Fasting insulin and glucose levels were evaluated by Enzyme-Linked Immunosorbent Assay (ELISA) (Sweden, Mercodia kits) and the enzymatic method (Iran, Pars Azmun Kit), respectively. The insulin resistance index was calculated using the HOMA-IR equation as follows: resistance (HOMA) = [glucose (mg/dL) × insulin (μU/mL)]/405 [33]. Moreover, the ELISA kits were used to determine serum 25-hydroxyvitamin D concentrations (IDS, Boldon, UK), serum hs-CRP concentration (LDN, Nordhorn, Germany) and plasma 8-OHdG (StressXpress ELA Kit, StressMarq Biosciences, Canada). An albumin assay reagent (Lucica GA-L kit, Asahi Kasei Pharma Corporation, Japan) determined serum albumin levels enzymatically. Also, the spectrophotometer was used to assess the SOD (Assay Kit, ZellBio GmbH, Ulm, Germany), CAT (Sigma-Aldrich kit, USA), MDA (Assay Kit, ZellBio GmbH, Ulm, Germany), GPX (Assay Kit, ZellBi, Germany), total nitrite (ZellBio assay kit, Germany), GSH (ZellBio assay kit, Germany), and TAC (Assay Kit, ZellBio, Germany).

Isolation of PBMCs

We examined the gene expressions associated with inflammation in Peripheral Blood Mononuclear Cells (PBMCs) from blood samples, which are the most available tissue for gene expression research, providing more information than plasma concentrations [34]. Before and after the study, 15 ml of fasting blood were drawn. For PBMCs isolation, 4 ml of blood was mixed through 3-part diluted blood to 2-part Ficoll-Hypaque and centrifuged for 30 min at 500×g, 30°. Then, 10 mL of phosphate-buffered saline (PBS) was added and centrifuged for 10 minutes at 400 g, 4C, followed by Hanks balanced salt solution and Percoll.

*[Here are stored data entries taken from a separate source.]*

-- ==== Sys2Proof/Word.lean ====
section
/-! DEFINITION. The word types of the M-Bus Frame Parse Engine (spec/00_scope.md R7). -/

namespace Sys2Proof

/-- One byte of a frame or of the register window (R7). -/
abbrev Byte := BitVec 8

/-- A 16-bit offset or length register field (R6, "offset width"). -/
abbrev Half := BitVec 16

/-- One host bus word (R71). -/
abbrev Word := BitVec 32

end Sys2Proof
end

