/-! ### The span of one record (R213, R222, R272) -/

/-- An offset below 2^16 is kept by the 16 bits of a record's field (R48). -/
theorem toNat_ofNat_half {n : Nat} (h : n < 65536) : (BitVec.ofNat 16 n).toNat = n :=
  (BitVec.toNat_ofNat n 16).trans (Nat.mod_eq_of_lt h)

/-- One past the last value byte of a record. -/
def Record.valueEnd (r : Record) : Nat := r.valueOff.toNat + r.valueLen.toNat

/-- The record's bytes are those from its DIF at `rs` up to `pos`, within the limit: a DIF and a VIF at least,
unless they are the rest of the payload. -/
structure Record.Spans (l : Latch) (lim rs pos : Nat) (r : Record) : Prop where
  recOff_eq : r.recOff.toNat = rs
  dif_eq : r.dif = l.byte rs
  lt_valueOff : rs < r.valueOff.toNat
  valueEnd_eq : r.valueEnd = pos
  pos_le : pos ≤ lim
  two_le : rs + 2 ≤ pos ∨ pos = lim

theorem Record.Spans.lt_pos {l : Latch} {lim rs pos : Nat} {r : Record} (h : r.Spans l lim rs pos) : rs < pos := by
  have hend := h.valueEnd_eq
  have hoff := h.lt_valueOff
  rw [Record.valueEnd] at hend
  omega

/-- A manufacturer record spans the rest of the payload (R213). -/
theorem parseMfr_spans {l : Latch} {lim rs : Nat} (hlim : lim < 65536) (hrs : rs < lim) :
    (parseMfr (l.byte rs) rs lim).Spans l lim rs lim := by
  have hrecOff : (BitVec.ofNat 16 rs).toNat = rs := toNat_ofNat_half (by omega)
  have hvalueOff : (BitVec.ofNat 16 (rs + 1)).toNat = rs + 1 := toNat_ofNat_half (by omega)
  have hvalueLen : (BitVec.ofNat 16 (lim - (rs + 1))).toNat = lim - (rs + 1) :=
    toNat_ofNat_half (by omega)
  exact
    { recOff_eq := hrecOff
      dif_eq := rfl
      lt_valueOff := by rw [parseMfr, hvalueOff]; omega
      valueEnd_eq := by rw [Record.valueEnd, parseMfr, hvalueOff, hvalueLen]; omega
      pos_le := le_rfl
      two_le := .inr rfl }

theorem parseValue_spans {l : Latch} {lim rs pos pos' : Nat} {vif lvar : Byte} {entry : VifEntry}
    {dife vife : List Byte} {field : ValueKind × Nat × (List Byte → Decoded)} {r : Record} (hlim : lim < 65536)
    (h : parseValue l lim rs (l.byte rs) vif entry dife vife lvar pos field = .complete r pos')
    (hrs : rs + 2 ≤ pos) (hpos : pos ≤ lim) : r.Spans l lim rs pos' := by
  unfold parseValue at h
  dsimp only at h
  split at h <;> cases h
  have hrecOff : (BitVec.ofNat 16 rs).toNat = rs := toNat_ofNat_half (by omega)
  have hvalueOff : (BitVec.ofNat 16 pos).toNat = pos := toNat_ofNat_half (by omega)
  have hvalueLen : (BitVec.ofNat 16 field.2.1).toNat = field.2.1 := toNat_ofNat_half (by omega)
  exact
    { recOff_eq := hrecOff
      dif_eq := rfl
      lt_valueOff := by rw [hvalueOff]; omega
      valueEnd_eq := by rw [Record.valueEnd, hvalueOff, hvalueLen]
      pos_le := by omega
      two_le := .inl (by omega) }

theorem parseUnpack_spans {l : Latch} {lim rs pos pos' : Nat} {vif : Byte} {entry : VifEntry}
    {dife vife : List Byte} {r : Record} (hlim : lim < 65536)
    (h : parseUnpack l lim rs (l.byte rs) vif entry dife vife pos = .complete r pos')
    (hrs : rs + 2 ≤ pos) (hpos : pos ≤ lim) : r.Spans l lim rs pos' := by
  unfold parseUnpack at h
  dsimp only at h
  split at h
  · split at h
    · cases h
    split at h
    · exact parseValue_spans hlim h (by omega) (by omega)
    split at h
    · exact parseValue_spans hlim h (by omega) (by omega)
    · cases h
  · exact parseValue_spans hlim h hrs hpos

/-- A chain moves the cursor forward only (R241, R246). -/
theorem le_of_parseChain_done {l : Latch} {lim fuel pos pos' : Nat} {bytes bytes' : List Byte} {last : Byte}
    (h : parseChain l lim fuel bytes pos last = .done bytes' pos') : pos ≤ pos' := by
  induction fuel generalizing bytes pos last with
  | zero =>
    unfold parseChain at h
    split at h <;> cases h
    exact le_rfl
  | succ fuel ih =>
    unfold parseChain at h
    split at h
    · dsimp only at h
      split at h
      · cases h
      · exact (Nat.le_succ pos).trans (ih h)
    · cases h
      exact le_rfl

/-- A complete record has a DIF and a VIF at least, and its value ends within the payload (R222). -/
theorem parseRecord_spans {p : Params} {l : Latch} {lim rs pos : Nat} {r : Record} (hlim : lim < 65536)
    (h : parseRecord p l lim rs = .complete r pos) : r.Spans l lim rs pos := by
  rw [parseRecord_eq] at h
  obtain ⟨dife, pos₁, hdife, hvif⟩ := ChainResult.toRecord_eq_complete h
  have hpos₁ := le_of_parseChain_done hdife
  unfold parseFromVif at hvif
  split at hvif
  · cases hvif
  split at hvif
  · cases hvif
  obtain ⟨vife, pos₂, hvife, hunpack⟩ := ChainResult.toRecord_eq_complete hvif
  have hpos₂ := le_of_parseChain_done hvife
  exact parseUnpack_spans hlim hunpack (by omega) (parseChain_done_le hvife (by omega))

/-! ### Records that tile the payload (R212, R216) -/

/-- Nothing but fillers from `a` up to `b`. -/
def Latch.Fillers (l : Latch) (a b : Nat) : Prop := a ≤ b ∧ ∀ k, a ≤ k → k < b → l.byte k = 0x2F#8

theorem Latch.Fillers.refl (l : Latch) (a : Nat) : l.Fillers a a := ⟨le_rfl, fun _ _ _ => by omega⟩

theorem Latch.Fillers.succ {l : Latch} {a b : Nat} (h : l.Fillers a b) (hb : l.byte b = 0x2F#8) :
    l.Fillers a (b + 1) := by
  obtain ⟨hle, hbyte⟩ := h
  refine ⟨by omega, fun k hak hkb => ?_⟩
  obtain hlt | rfl := Nat.lt_succ_iff_lt_or_eq.1 hkb
  · exact hbyte k hak hlt
  · exact hb

/-- Where the walk starts, and then where each record ends. -/
def recordEnds (start : Nat) (recs : List Record) : List Nat := start :: recs.map Record.valueEnd

theorem recordEnds_append_left {start i : Nat} {recs : List Record} (r : Record) (h : i ≤ recs.length) :
    (recordEnds start (recs ++ [r])).getD i 0 = (recordEnds start recs).getD i 0 := by
  have hends : recordEnds start (recs ++ [r]) = recordEnds start recs ++ [r.valueEnd] := by simp [recordEnds]
  rw [hends, List.getD_append _ _ _ _ (by simpa [recordEnds] using Nat.lt_succ_of_le h)]

theorem recordEnds_append_last (start : Nat) (recs : List Record) (r : Record) :
    (recordEnds start (recs ++ [r])).getD (recs ++ [r]).length 0 = r.valueEnd := by
  simp [recordEnds, List.getD]

/-- The records lie in order between `start` and the loop head at `pos`, nothing but fillers beside them; while
payload is left each of them has taken two bytes. -/
structure Tiled (l : Latch) (lim start pos : Nat) (recs : List Record) : Prop where
  within : ∀ r ∈ recs, start ≤ r.recOff.toNat ∧ r.recOff.toNat < r.valueOff.toNat ∧ r.valueEnd ≤ lim ∧
    r.dif = l.byte r.recOff.toNat
  between : ∀ i (h : i < recs.length), l.Fillers ((recordEnds start recs).getD i 0) recs[i].recOff.toNat
  after : l.Fillers ((recordEnds start recs).getD recs.length 0) pos
  two_each : pos < lim → start + 2 * recs.length ≤ pos

namespace Tiled

variable {l : Latch} {lim start pos : Nat} {recs : List Record}

theorem nil (l : Latch) (lim start : Nat) : Tiled l lim start start [] :=
  ⟨nofun, nofun, .refl l start, fun _ => le_rfl⟩

theorem filler (h : Tiled l lim start pos recs) (hpos : pos < lim) (hb : l.byte pos = 0x2F#8) :
    Tiled l lim start (pos + 1) recs :=
  { h with
    after := h.after.succ hb
    two_each := fun _ => (h.two_each hpos).trans (Nat.le_succ pos) }

theorem append {r : Record} {pos' : Nat} (h : Tiled l lim start pos recs) (hpos : pos < lim)
    (hr : r.Spans l lim pos pos') : Tiled l lim start pos' (recs ++ [r]) where
  within := by
    intro r' hmem
    rw [List.mem_append, List.mem_singleton] at hmem
    obtain hmem | rfl := hmem
    · exact h.within r' hmem
    · rw [hr.recOff_eq, hr.valueEnd_eq]
      exact ⟨(Nat.le_add_right _ _).trans (h.two_each hpos), hr.lt_valueOff, hr.pos_le, hr.dif_eq⟩
  between := by
    intro i hi
    rw [List.length_append, List.length_singleton] at hi
    rw [recordEnds_append_left r (Nat.lt_succ_iff.1 hi)]
    obtain hlt | rfl := Nat.lt_succ_iff_lt_or_eq.1 hi
    · rw [List.getElem_append_left hlt]
      exact h.between i hlt
    · rw [List.getElem_concat_length rfl, hr.recOff_eq]
      exact h.after
  after := by
    rw [recordEnds_append_last, hr.valueEnd_eq]
    exact .refl l pos'
  two_each := by
    intro hpos'
    have htwo := h.two_each hpos
    have hlong := hr.two_le
    rw [List.length_append, List.length_singleton]
    omega

end Tiled

/-! ### The loop of WALK -/

/-- What a stop at the loop head at `pos` with the given records needs: OK is at the exact end or at a terminator
that is the last byte, RecordLimit at a record that finds the record memory full (R211, R214, R217). -/
structure StopsAt (p : Params) (l : Latch) (lim pos : Nat) (recs : List Record) (code : Code) : Prop where
  ok : code = .ok → pos = lim ∨ (l.byte pos = 0x0F#8 ∧ pos + 1 = lim ∧ l.cfg.mfrTail = true)
  full : code = .recordLimit → pos < lim ∧ recs.length = p.maxRecords

/-- The result is that of a walk from `start` whose records tile the payload up to where it stopped. -/
def ParseResult.TiledFrom (p : Params) (l : Latch) (lim start : Nat) (r : ParseResult) : Prop :=
  ∃ pos recs code off res, Tiled l lim start pos recs ∧ StopsAt p l lim pos recs code ∧
    r = parseStop code off res recs

namespace Tiled

variable {p : Params} {l : Latch} {lim start pos off : Nat} {recs : List Record} {res : Results}

theorem stop_ok (h : Tiled l lim start pos recs)
    (hend : pos = lim ∨ (l.byte pos = 0x0F#8 ∧ pos + 1 = lim ∧ l.cfg.mfrTail = true)) :
    (parseStop .ok off res recs).TiledFrom p l lim start :=
  ⟨pos, recs, .ok, off, res, h, ⟨fun _ => hend, nofun⟩, rfl⟩

theorem stop_full (h : Tiled l lim start pos recs) (hpos : pos < lim) (hfull : recs.length = p.maxRecords) :
    (parseStop .recordLimit off res recs).TiledFrom p l lim start :=
  ⟨pos, recs, .recordLimit, off, res, h, ⟨nofun, fun _ => ⟨hpos, hfull⟩⟩, rfl⟩

theorem stop_early {code : Code} (h : Tiled l lim start pos recs) (hok : code ≠ .ok)
    (hfull : code ≠ .recordLimit) : (parseStop code off res recs).TiledFrom p l lim start :=
  ⟨pos, recs, code, off, res, h, ⟨fun heq => absurd heq hok, fun heq => absurd heq hfull⟩, rfl⟩

/-- A stop inside an ordinary record is neither OK nor RecordLimit (R218, R219, R220). -/
theorem stop_record {code : Code} (h : Tiled l lim start pos recs) (hcode : code.EndsRecord) :
    (parseStop code off res recs).TiledFrom p l lim start := by
  rcases hcode with rfl | rfl | rfl <;> exact h.stop_early nofun nofun

end Tiled

/-- From a loop head up to which the records tile the payload, the loop of WALK keeps them tiling it. -/
theorem parseWalk_tiledFrom {p : Params} {l : Latch} {lim start : Nat} (hlim : lim < 65536) (res : Results)
    (fuel : Nat) {pos : Nat} {recs : List Record} (h : Tiled l lim start pos recs) (hpos : pos ≤ lim)
    (hfuel : lim - pos < fuel) : (parseWalk p l lim res fuel pos recs).TiledFrom p l lim start := by
  induction fuel generalizing pos recs with
  | zero => exact absurd hfuel (Nat.not_lt_zero _)
  | succ fuel ih =>
    unfold parseWalk
    dsimp only
    by_cases hend : pos = lim
    · rw [if_pos hend]
      exact h.stop_ok (.inl hend)
    have hlt : pos < lim := by omega
    rw [if_neg hend]
    split
    · exact ih (h.filler hlt ‹_›) hlt (by omega)
    split
    · rename_i htail
      split
      · exact h.stop_early nofun nofun
      · exact h.stop_ok (.inr ⟨htail.1, by omega, htail.2⟩)
    split
    · split
      · exact h.stop_full hlt ‹_›
      · exact (h.append hlt (parseMfr_spans hlim hlt)).stop_ok (.inl rfl)
    split
    · exact h.stop_early nofun nofun
    split
    · rename_i hrec
      exact h.stop_record (parseRecord_stop hrec)
    · rename_i hrec
      have hr := parseRecord_spans hlim hrec
      split
      · exact h.stop_full hlt ‹_›
      · exact ih (h.append hlt hr) hr.pos_le (by have := hr.lt_pos; omega)
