-- ==== Sys2Proof/Machine/ControlFlow.lean ====
section
/-!
DEFINITION. The control-transfer instructions (spec/40_control_flow.md). On entry `PC` is already advanced
(rule R84).
-/

namespace Sys2Proof.Machine

/-- `00EE` return (rule R101). -/
def execRet (s : State) : Host.Outcome State Fault Refusal :=
  if some : 0 < s.sp.val then .next (s.drop.setPc (s.top some))
  else .next (s.raiseFault .stackUnderflow (encode .ret) s.fetchedFrom)

/-- `1nnn` jump (rule R102). -/
def execJump (nnn : Addr) (s : State) : Host.Outcome State Fault Refusal :=
  .next (s.setPc nnn)

/-- `2nnn` call (rule R103). -/
def execCall (nnn : Addr) (s : State) : Host.Outcome State Fault Refusal :=
  if room : s.sp.val < 16 then .next ((s.push s.pc room).setPc nnn)
  else .next (s.raiseFault .stackOverflow (encode (.call nnn)) s.fetchedFrom)

/-- `3xkk` skip-eq-imm (rule R104). -/
def execSkipEqImm (x : RegIdx) (kk : Byte) (s : State) : Host.Outcome State Fault Refusal :=
  .next (s.skipIf (s.reg x == kk))

/-- `4xkk` skip-ne-imm (rule R105). -/
def execSkipNeImm (x : RegIdx) (kk : Byte) (s : State) : Host.Outcome State Fault Refusal :=
  .next (s.skipIf (s.reg x != kk))

/-- `5xy0` skip-eq-reg (rule R106). -/
def execSkipEqReg (x y : RegIdx) (s : State) : Host.Outcome State Fault Refusal :=
  .next (s.skipIf (s.reg x == s.reg y))

/-- `9xy0` skip-ne-reg (rule R107). -/
def execSkipNeReg (x y : RegIdx) (s : State) : Host.Outcome State Fault Refusal :=
  .next (s.skipIf (s.reg x != s.reg y))

/-- `Bnnn` jump-offset (rule R108). -/
def execJumpOffset (nnn : Addr) (s : State) : Host.Outcome State Fault Refusal :=
  .next (s.setPc (addrPlusByte nnn (s.reg 0#4)))

end Sys2Proof.Machine
end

After centrifuging for 25 minutes at 370 g, 25 °C, the cloudy layer in the top 5 mm was transferred into a separate tube using a sterile Pasteur pipet for further analysis.

RNA extraction and real-time PCR

Total RNAs were extracted from 5 mL peripheral blood with the trizol reagent (Invitrogen, USA) using an RNX-plus kit, Cinnacolon, Tehran, Iran. The RNA was quantified using a UV spectrophotometer, which revealed no contamination with protein or DNA (OD 260/280 ratio between 1.7 and 2.1), followed by reverse transcription to the cDNA library (via Moloney murine leukemia virus reverse transcriptase). Then, by using glyceraldehyde-3-phosphate dehydrogenase primers as housekeeping gene and quantitative RT-PCR method (LightCycler technology, Roche Diagnostics, Rotkreuz, Switzerland; SYBR green detection and Amplicon Kit), the gene expression of IL-1β, MAPK1, IL-4, PPAR-γ, NF-κB1 (p50), and TNF-α were evaluated. Additionally, the Primer Express (Applied Biosystems, Foster City) and Beacon designer (Takaposizt, Tehran, Iran) software were used to design the primers and Pffafi or 2 − 11CT method to calculate relative transcription levels (Table 2).

Table 2 Primers for Real-Time Quantitative PCR

Statistical analysis

The data were analyzed by version 26.0 of SPSS software. The Shapiro–Wilk test was used to check the normality of the distribution in the continuous variables. The paired sample t-test was used for Within-group comparisons. Also, one-way ANOVA and Tukey’s posthoc were used for between-groups comparison at P < 0.05.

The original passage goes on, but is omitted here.